Poniedziałek zyskał po 14, kiedy to listonosz powiedział, że ktoś ładne koty mi poprzyklejał na list. Ja zdziwiona i uradowana - paczka od ulubionej Rodzinki! Mamy już M wyszyte i M drewniane, tak piękne, że cały czas przeze mnie oglądane. Majka w brzuchu podskakuje i też się chyba bardzo raduje (ale rymuję!). Jest coś jeszcze, czego ominąć nie mogę, publicznie składam Kasiu życzenia Tobie! Sto lat :) 




Pozdrawiam,
Katjuszka

25 marca 2013

Zrobiło się dzisiaj słonecznie. Energii jakby więcej. Lubię takie poniedziałki. 




Pozdrawiam,
Katjuszka



24 marca 2013

Posialiście rzeżuchę?  :)


Pozdrawiam,
Katjuszka

Sto lat wyśpiewane. Świętujemy 30 tydzień Majuszki. Obudziła się z nami, zjadła śniadanie, pozowała ze mną do zdjęć, a teraz razem piszemy. Cały czas mam wrażenie, że ona nigdy nie odpoczywa z wyjątkiem nocy, albo to ja mam taki sen, że nie czuję jej kopniaków. Nie mogę się nadziwić, że zostało już nam tak niewiele czasu w dwupaku i ze wzruszeniem oglądam jaką ta nasza mała dziewuszka wykonała pracę. 






Pozdrawiam,
Katjuszka

PS Ufff, odebrałam miły telefon, prezenty się spodobały.

23 marca 2013

Jak przyjemnie zobaczyć kogoś we fryzurze o którą pytał jak zrobić kilka tygodni wcześniej. :) 


Pozdrawiam,
Katjuszka

Zabawa z filcem zakończona, ale nie tak ostatecznie. Prezent dla Dziadka Poślubionego gotowy i razem z fartuchem Babci Poślubionego już są na Śląsku. Z niecierpliwością czekam na telefon czy się podoba. 








Pozdrawiam,
Katjuszka

22 marca 2013

Kolejne piątkowe łowy udane. Coś dla Mai i dla prawie mamy. Kosz dla maleństw mogłabym przeglądać codziennie. Wciąż się dziwie, że inni nie biorą tych rzeczy i zostawiają je dla nas. :) 

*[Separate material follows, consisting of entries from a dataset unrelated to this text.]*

theorem decodeBlock_twin {c : Fin 4} (h : Twin 1984 s t) (hc : ∀ sel : Fin 8, s.tbl[sel].valid = true → codesOk s.tbl[sel].codes) :
    (decodeBlock c s).Rel (decodeBlock c t) (fun _ u v => Twin 0 u v) (fun u v => TwinFrame u v) := by
  have htbl : t.tbl = s.tbl := by rw [h.frame]
  have hval : blockTablesValid c t = blockTablesValid c s := by
    have e1 : ∀ sel : Fin 8, t.tbl[sel] = s.tbl[sel] := fun sel => by rw [htbl]
    show (t.tbl[dcSel t c].valid && t.tbl[acSel t c].valid) = _
    rw [e1, e1, (h.frame.sel c).1, (h.frame.sel c).2]; rfl
  unfold decodeBlock
  rw [hval]
  split
  · have hz : Twin 1984 (zeroCoef s) (zeroCoef t) := by
      have hp : t.pred = s.pred := by rw [h.frame]
      have := h.store (Vector.replicate 64 0#32) s.pred
      have e : zeroCoef t = { t with coef := Vector.replicate 64 0#32, pred := s.pred } := by rw [zeroCoef, ← hp]
      rw [e]; exact this
    have hstep := dcStep_twin (c := c) (n := 31 * 63) hz (hc _)
    have hs := dcStep_sat c (zeroCoef s)
    cases hr : dcStep c (zeroCoef s) with
    | raised e u =>
      rw [hr] at hstep
      cases hr' : dcStep c (zeroCoef t) with
      | raised f v => rw [hr'] at hstep; exact hstep
      | ok b v => rw [hr'] at hstep; exact hstep.elim
    | ok a u =>
      rw [hr] at hstep hs
      cases hr' : dcStep c (zeroCoef t) with
      | raised f v => rw [hr'] at hstep; exact hstep.elim
      | ok b v =>
        rw [hr'] at hstep
        obtain ⟨-, huv⟩ := hstep
        obtain ⟨m, w, rfl, -⟩ := hs
        exact acLoop_twin (by omega) huv (hc _)
  · exact ⟨rfl, h.frame⟩

/-- The source side of a machine in order: the cursor inside its data, and no malformed pair ahead. -/
abbrev SourceOk (s : State) : Prop :=
  s.params.ok ∧ s.curPos ≤ 8 * s.curData.length ∧ (s.eoe = true ∨ (s.srcPos ≤ s.srcLen ∧ (destuff s).2.2 ≠ .malformed))

theorem topUp_source (h : SourceOk s) : ∃ u, topUp s = .ok () u ∧ FeedFrame s u ∧ SourceOk u ∧ unreadBits u ++ ahead u = unreadBits s ++ ahead s ∧
    (ahead u = [] ∨ 1984 ≤ avail u) := by
  obtain ⟨h1, h2, h3⟩ := h
  have hle : s.eoe = true ∨ s.srcPos ≤ s.srcLen := h3.imp id (fun h => h.1)
  have hs := topUp_sat h1 hle
  cases hr : topUp s with
  | raised e u =>
    exfalso
    rw [hr] at hs
    obtain ⟨D, k, hf, -, he, -, hm⟩ := hs
    have h3 := h3.resolve_left (by simp [he])
    have := hf.stuff h3.1
    rw [this, hm] at h3
    exact h3.2 rfl
  | ok a u =>
    rw [hr] at hs
    obtain ⟨D, k, hf, hlow, hstay, hend⟩ := hs
    refine ⟨u, rfl, hf.frame, ?_, ?_, ?_⟩
    · cases he : s.eoe with
      | true => rw [hstay he]; exact ⟨h1, h2, h3⟩
      | false =>
        have h3 := h3.resolve_left (by simp [he])
        refine ⟨by rw [hf.params]; exact h1, hf.bound h2, .inr ⟨hf.le h3.1, ?_⟩⟩
        have := hf.stuff h3.1
        rw [this] at h3
        exact h3.2
    · cases he : s.eoe with
      | true => rw [hstay he]
      | false =>
        have h3 := h3.resolve_left (by simp [he])
        rw [hf.unreadBits h2, List.append_assoc]
        congr 1
        have hst := hf.stuff h3.1
        have : ahead s = byteBits (destuff s).1 := by simp [ahead, he]
        rw [this, hst]
        simp only [byteBits_append]
        congr 1
        cases hu : u.eoe with
        | true => simp [ahead, hu, (hend he hu).1]
        | false => simp [ahead, hu]
    · rcases hlow with h | h
      · left; simp [ahead, h]
      · right
        have hb : u.curPos ≤ 8 * u.curData.length := by
          cases he : s.eoe with
          | true => rw [hstay he]; exact h2
          | false => exact hf.bound h2
        have := h1.2.2.2.1
        unfold tail at h
        unfold avail
        omega

theorem eof_twin (h : Twin 1984 s t) : eof s = eof t := by
  have key : ∀ {s t : State}, Twin 1984 s t → eof s = true → eof t = true := by
    intro s t h hs
    rw [eof_iff] at hs ⊢
    have ha : ahead s = [] := by
      refine h.left.resolve_right ?_
      rw [← length_unreadBits, hs]; simp
    have := h.same
    rw [hs, ha] at this
    simp at this
    exact this.1
  cases h1 : eof s <;> cases h2 : eof t <;> first | rfl | skip
  · rw [key h.symm h2] at h1; cases h1
  · rw [key h h1] at h2; cases h2

/-- Two machines that will go on in the same way. -/
structure Same (s t : State) : Prop where
  frame : TwinFrame s t
  bits : unreadBits s ++ ahead s = unreadBits t ++ ahead t
  left : SourceOk s
  right : SourceOk t
  codes : ∀ sel : Fin 8, s.tbl[sel].valid = true → codesOk s.tbl[sel].codes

Gimnastyką zawiedziona, za mało dynamicznie, a prowadząca anemiczna. 

Pozdrawiam,
Katjuszka

21 marca 2013

Uczciłam pierwszy dzień wiosny nowym cebulkowym zakupem i kwiecistą broszką. 
Jestem podekscytowana. Dzisiaj gimnastyka dla prawie mam!  



Pozdrawiam,
Katjuszka


20 marca 2013

84, 87, 89, 91 centymetrów. Mój obwód brzucha a tymczasowego domu Majki rośnie każdego dnia, a mizianie go różnymi specyfikami było tradycją od samego początku. Początkowo miziałam zwykłym balsamem, a wieczorem po pierwszej wizycie lekarskiej, kiedy to było pewne, że ktoś tam sobie pomieszkuje zaczęłam smarowanie oliwką. Przez pierwsze miesiące przyjemności związane z brzuchowym mizianiem miały miejsce tylko wieczorem, od piątego miesiące rozpieszczam się i miziam dwa razy dziennie, a czasami (a co tam!) nawet trzy. Rozpieszczam nie tylko brzuch, ale też wystające części górne i dolne. Ile razy myślałam, że jeśli nasze lustro jest lustrem weneckim, ktoś tam za nim ma niezły ze mnie ubaw. Oliwka nie wystarczała, ja chciałam coś z brzuchatą panią na etykiecie i coś polecanego przez wiele kobiet. W pracy słyszałam tylko jedno Fissan, ale zadając o niego pytania zawsze otrzymywałam jedną odpowiedź - wycofany z produkcji. A niech to! No cóż, musiałam szukać dalej.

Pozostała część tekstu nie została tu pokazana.